To the best of our knowledge, this is the first study addressing the inter-reader variability and reliability of UWT measurements. A reproducibility analysis showed a wide LOA with a mean of − 2.0 to + 2.0 mm for different observers and only low-to-moderate reliability (ICC = 0.63), due to high inter-reader variance. There was also evidence of systematic differences between the readers. On the agreement plot, there was a tendency for better agreement with the mean at lower UWT and worse agreement at higher UWT. These findings indicate that the measurements of UWT on NCCT appear inconsistent and can lead to incorrect interpretation, which questions its usefulness in clinical praxis.

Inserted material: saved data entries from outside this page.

-- ==== Sys2Proof/Tests/Slice0.lean ====
section
/-! SUPPORT. The model's own tests: ill-formed commands refused by `Instr.wf`; the spec's worked figures; one-step tests of
commands; and for every statement of Obligations.lean that has hypotheses, states and operands that meet them, clause by
clause. -/

namespace Sys2Proof.Tests

open Sys2Proof Sys2Proof.Machine

/-! ### Ill-formed commands -/

theorem test_wf_entry : ([.readExtent 32, .writeExtent 32, .loadProfile 32, .memberState 32, .startSweep 32, .pauseSweep 32,
    .resumeSweep 32, .abandonSweep 32, .setPace 32, .checkpointNow 32, .setRetryArea 32, .report 32 0, .barrier 32,
    .unknownOrderKind 32, .detailWriteEnd 32 false, .completionWordWriteEnd 32 false, .reportWriteEnd 32 false,
    .deltaJobEnd 32 0 [], .fullRowJobEnd 32 0 [], .fullRowReconstructionJobEnd 32 0 [], .deliveryEnd 32 .good [],
    .gatherEnd 32 .fault []] : List Instr).any Instr.wf = false := by decide

theorem test_wf_lane : ([.loadFlushLimit 24, .requestIssue 24 [], .good 24 0 [] [], .medium 24 0 0 [] [], .notReady 24 0 [],
    .flushed 24, .requestTimerExpiry 24 0 [], .reclaimFlushLimit 24] : List Instr).any Instr.wf = false := by decide

theorem test_wf_tag : ([.good 0 16 [] [], .medium 0 16 0 [] [], .notReady 0 16 [], .requestTimerExpiry 0 16 []] :
    List Instr).any Instr.wf = false := by decide

theorem test_wf_frames : ([.requestIssue 0 [1024], .good 0 0 [] [1024], .medium 0 0 0 [] [1024], .notReady 0 0 [1024],
    .requestTimerExpiry 0 0 [1024], .reconstructionJobEnd (.orderBand 0) 0 [1024], .deltaJobEnd 0 0 [1024],
    .fullRowJobEnd 0 0 [1024], .fullRowReconstructionJobEnd 0 0 [1024], .deliveryEnd 0 .good [1024],
    .gatherEnd 0 .fault [1024]] : List Instr).any Instr.wf = false := by decide

theorem test_wf_row : ([.reconstructionJobEnd (.orderBand 0) 64 [], .deltaJobEnd 0 64 [], .fullRowJobEnd 0 64 [],
    .fullRowReconstructionJobEnd 0 64 []] : List Instr).any Instr.wf = false := by decide

theorem test_wf_owner : ([.reconstructionJobEnd (.orderBand 32) 0 [], .reconstructionJobEnd (.sweepBand 4) 0 []] :
    List Instr).any Instr.wf = false := by decide

theorem test_wf_place : (Instr.bandLaunch 4).wf = false := by decide

theorem test_wf_taken : ([.report 0 257, .engineReset 257, .powerOnReset 257, .hostLinkReset 257] :
    List Instr).any Instr.wf = false := by decide

theorem test_wf_register : ([.alertRead 0 0, .alertRead 4 5, .controlRead 0 0, .controlRead 8 1, .registerWrite 0 0 0,
    .registerWrite 0 9 0, .registerWrite 0x21 8 0] : List Instr).any Instr.wf = false := by decide

theorem test_wf_read_length : ([.anchorRead (some []), .linkReread (some []), .chainResumeRead (some []),
    .profileFetch (some []), .refillReadEnd (some [])] : List Instr).any Instr.wf = false := by decide

theorem test_wf_header : (Instr.recordFetch (.read [] [])).wf = false := by decide

theorem test_wf_scatter : (Instr.recordFetch (.read (List.replicate 64 0) [0])).wf = false := by decide

theorem test_wf_status_word : (Instr.statusWordWriteEnd 16 false).wf = false := by decide

theorem test_wf_store_end : ([.checkpointWriteEnd (.bodyFault []), .checkpointWriteEnd (.tailFault [])] :
    List Instr).any Instr.wf = false := by decide

theorem test_wf_gathered : (Instr.gatherEnd 0 (.read [[0]]) []).wf = false := by decide

/-! ### The spec's worked figures -/

/-- 01_array_geometry_and_members.md, worked case: m = 6, k = 16. -/
def figure : Profile :=
  { signature := 0xABCD, m := 6, k := 16, stripes := 20, base := 100, lanes := [0, 1, 2, 3, 4, 5],
    states := [.online, .online, .online, .online, .target, .online], mend := true, sweepWindow := 2, bandRows := 4,
    retryPasses := 2, timeout := 5, requestRetries := 1, absence := 3, depth := 2, arbiter := .alternate, sweepPool := 64,
    interval := 0,
    pace := { adaptive := true, floor := 8, ceiling := 512, low := 2, high := 6, initial := 64, window := 10 } }

theorem test_block_1000 :
    (figure.stripeOf 1000, figure.dataIndexOf 1000, figure.rowOf 1000, figure.pSlot 15, figure.qSlot 15,
      figure.dataSlot 15 2, figure.lba 15 8) = (15, 2, 8, 2, 3, 0, 100 + 248) := by decide

theorem test_roles_of_stripe_15 :
    (List.range 6).map (figure.role 15) = [.data 2, .data 3, .p, .q, .data 0, .data 1] := by decide

/-- 03_parity_arithmetic.md, section 3.4: the row 0x12, 0x34, 0x56, 0x78, one byte of it. -/
theorem test_q_terms :
    (gfMul (gfPow 1) 0x34, gfMul (gfPow 2) 0x56, gfMul (gfPow 3) 0x78) = (0x68, 0x45, 0xE7) := by decide

/-- The same figures through the sums over blocks, one byte long, against a zero block of that length. -/
theorem test_row_parity :
    ([0x12, 0x34, 0x56, 0x78].foldl (fun a b => addBlocks a [b]) [0],
      addBlocks (scaleBlock (gfPow 3) [0x78]) (addBlocks (scaleBlock (gfPow 2) [0x56])
        (addBlocks (scaleBlock (gfPow 1) [0x34]) [0x12]))) = (([0x08], [0xD8]) : Block × Block) := by decide

/-- Section 3.4, double erasure: g^3·A = 0x5A and D_1 = 0xD5 / 0x0A = 0x34. -/
theorem test_two_data_erased :
    (gfMul (gfPow 3) 0x4C, gfMul (gfInv (gfPow 1 ^^^ gfPow 3)) 0xD5) = ((0x5A, 0x34) : Byte × Byte) := by decide +kernel

/-- Section 3.5, a delta write. -/
theorem test_delta_figures :
    ((0x08#8) ^^^ (0x56 ^^^ 0x9A), (0xD8#8) ^^^ gfMul (gfPow 2) (0x56 ^^^ 0x9A)) = (0xC4, 0xCF) := by decide

/-- R19: the code of the nine ASCII bytes 123456789. -/
theorem test_check_code : checkCode [0x31, 0x32, 0x33, 0x34, 0x35, 0x36, 0x37, 0x38, 0x39] = 0xE3069283 := by
  decide +kernel

/-- 10_pacing.md, section 10.8: twelve windows. -/
def twelveWindows : List (Nat × Nat × Bool) :=
  (([9, 9, 4, 5, 3, 4, 7, 8, 1, 0, 0, 0] : List Nat).foldl (fun (acc : Pace × List (Nat × Nat × Bool)) b =>
      let c := acc.1.windowEnd b
      (c, acc.2 ++ [(c.budget, c.drift, c.track)]))
    ({ Pace.initial with installed := some figure.pace, budget := 64, timer := some 10 }, [])).2

theorem test_twelve_windows : twelveWindows =
    [(32, 0, false), (16, 0, false), (16, 0, false), (16, 0, false), (16, 0, false), (16, 0, true), (14, 1, true),
      (12, 2, true), (13, 1, true), (14, 2, true), (15, 0, false), (30, 0, false)] := by decide +kernel

/-- R154's figures: from 300 below with C = 512, and from 9 above with F = 8. -/
theorem test_doubling_and_halving_are_held :
    (({ Pace.initial with budget := 300 } : Pace).updateAcquire figure.pace 0).budget = 512 ∧
      (({ Pace.initial with budget := 9 } : Pace).updateAcquire figure.pace 7).budget = 8 := by decide

/-- 06_stripe_locks.md, section 6.5: SHARED holders, an EXCLUSIVE waiter and those behind it. -/
theorem test_one_stripe_several_requesters :
    let t0 := LockTable.initial
    let t1 := (t0.request (.order 1) 15 .shared).1
    let t2 := (t1.request (.order 2) 15 .shared).1
    let t3 := (t2.request (.context 0) 15 .exclusive).1
    let t4 := (t3.request (.order 3) 15 .shared).1
    let t5 := (t4.release (.order 1)).1
    ((t4.entries.getD 0 none).map (·.holders), (t4.entries.getD 0 none).map (·.waiters.length),
      (t5.release (.order 2)).2) = (some [.order 1, .order 2], some 2, [.context 0]) := by decide

/-- 10_pacing.md, section 10.9: a next set is installed at the window's end, after the old set's update. -/
theorem test_next_set_at_window_end :
    let x : PaceSet := { figure.pace with floor := 4, ceiling := 32, low := 1, high := 4, initial := 32 }
    let c := (({ Pace.initial with installed := some figure.pace, budget := 40, timer := some 10 } : Pace).offer x)
    (c.budget, c.next, (c.windowEnd 1).budget, (c.windowEnd 1).remaining, (c.windowEnd 1).installed) =
      (40, some x, 32, 32, some x) := by decide

/-! ### States for the witnesses -/

/-- A part with the profile of the figures installed, BOUND, its intake FOLLOWING, its six lanes OPEN, 32 frames, half of
them sweep frames. -/
def ready : Part :=
  { Part.initial with
    engine := { state := .bound, drained := false },
    intake := { Intake.initial with state := .following, depth := some 2, fetch := .live, fetchAddress := 0x10000 },
    geometry := { Geometry.initial with profile := some figure, members := memberTable figure },
    buffer := { frames := List.replicate 16 { Frame.initial with pool := some .sweep } ++
                  List.replicate 16 { Frame.initial with pool := some .order }, queue := [] },
    lanes := List.replicate 6 { Lane.initial with state := .opened } ++ List.replicate 18 Lane.initial,
    findings := { Findings.initial with area := some (0x20000, 16) },
    pace := { Pace.initial with installed := some figure.pace, budget := 64 } }

/-- The same in a sweep state, its window timer running. -/
def sweepIn (st : SweepState) : Part :=
  { ready with
    sweep := { Sweep.initial with state := st },
    pace := { Pace.initial with installed := some figure.pace, budget := 64, remaining := 5, timer := some 10 } }

/-- A part with every member ONLINE. -/
def noTarget (p : Part) : Part :=
  { p with geometry := { p.geometry with members := p.geometry.members.map fun m =>
      if m.state = .target then { m with state := .online } else m } }

/-- A state with a command waiting. -/
def queued (p : Part) (c : Instr) : State := { part := p, pending := [c] }

/-- A state with no command waiting. -/
def still (p : Part) : State := { part := p, pending := [] }

/-- An order record of a kind with its parameters; an extent of `p1` blocks has one scatter entry for all of them. -/
def order (kind : Nat) (p0 p1 p2 : Word) : OrderRecord :=
  { address := 0x10000, kind, notify := true, scatterCount := 1, tag := 7, p0, p1, p2,
    scatter := [{ address := 0x80000, length := p1.toNat * 4096 }] }

/-- A state whose entry 31 is doing `w` for a record. -/
def doing (r : OrderRecord) (w : OrderWork) (p : Part) : State :=
  still { p with table := { entries := List.replicate 31 none ++ [some { record := r, work := w }], handed := [] } }

/-- A state whose entry 31 was just handed over. -/
def handed (r : OrderRecord) (p : Part) : State :=
  still { p with table := { entries := List.replicate 31 none ++ [some { record := r, work := .handed }],
                            handed := [31] } }

/-- An order handed over is the next to be taken. -/
theorem handed_ready (r : OrderRecord) (p : Part) : OrderReady (handed r p) 31 r := ⟨rfl, rfl⟩

/-- A condition is latched. -/
def latched (c : Condition) (p : Part) : Part := latch c p

/-! ### Witnesses: the interface and the laws -/

theorem witness_StepRunsTheFrontCommand : State.reset.pending = [] := rfl

/-- A SWEEPING part at the end of a window. -/
theorem witness_EveryStepKeepsThePaceLaw :
    PaceLaw (sweepIn .sweeping) ∧ ∃ t, step (queued (sweepIn .sweeping) .windowTimerExpiry) = .next t := by
  refine ⟨⟨?_, ?_, by decide, by decide, by decide, by decide, by decide, by decide⟩, _, rfl⟩
  · intro x h; cases h; exact ⟨by unfold PaceSet.Ok PaceSet.InRange; decide, by decide, by decide⟩
  · intro x h; cases h

/-- A table with one SHARED holding, an EXCLUSIVE waiter behind it. -/
def oneLock : Part :=
  { sweepIn .sweeping with
    locks := { entries := [some (.fresh 0 .shared [.order 31] [(.order 30, .exclusive)])] ++ List.replicate 15 none,
               waiting := [] } }

theorem witness_EveryStepKeepsTheLockLaw :
    LockLaw oneLock ∧ ∃ t, step (queued oneLock .contextLaunch) = .next t := by
  refine ⟨⟨?_, by decide, ?_, by decide⟩, _, rfl⟩
  · intro e h
    rcases List.mem_append.mp h with h | h
    · cases List.mem_singleton.mp h
      exact ⟨by decide, by decide, by decide⟩
    · cases List.eq_of_mem_replicate h
  · intro w h; cases h

/-- A READ of row 0 of stripe 0 from a slot on its lane. -/
def aRead (slot count : Nat) : LaneRequest :=
  { owner := .orderBand 31, write := false, slot, lane := slot, lba := 100, count, row := 0, frames := [16, 17],
    mend := false, retries := 0, origin := .first }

This study has some limitations. Due to its retrospective nature, the follow-up was not standardised regarding either the type of examination or the time after clinical onset. We could, however, identify a subgroup in which the first control of stone status was performed within approximately 4 weeks. The most common follow-up imaging was IVUs, which reflected the clinical routine at our department at that time. Small stones that are radiolucent or have low radiopacity, and cause no obstruction, may be missed on IVU. We estimate, however, that this potential risk for misclassification was rather low and should not significantly affect the results. Having several observers contributed to reducing the observer bias and enhancing data quality, which increased the study’s reliability and validity. However, all the measurements were taken at the same time on different reformations, which could lead to biased results (increased collinearity) due to readers’ objectivity being affected by auto-suggestion and inherent subjectivity.

Of all the investigated ureter-related factors, only UWT independently predicted stone expulsion in short-term follow-up. Still, its accuracy as a single predictor was only low to moderate. Moreover, the UWT measurements exhibited large interobserver variability and low reliability. None of the included stone impaction markers added any significant value to stone length in the prediction accuracy of spontaneous stone passage.

In conclusion, stone size is an excellent predictor for the spontaneous passage of upper ureteral stones. However, radiological signs of stone impaction do not add any clinically significant value as predictors.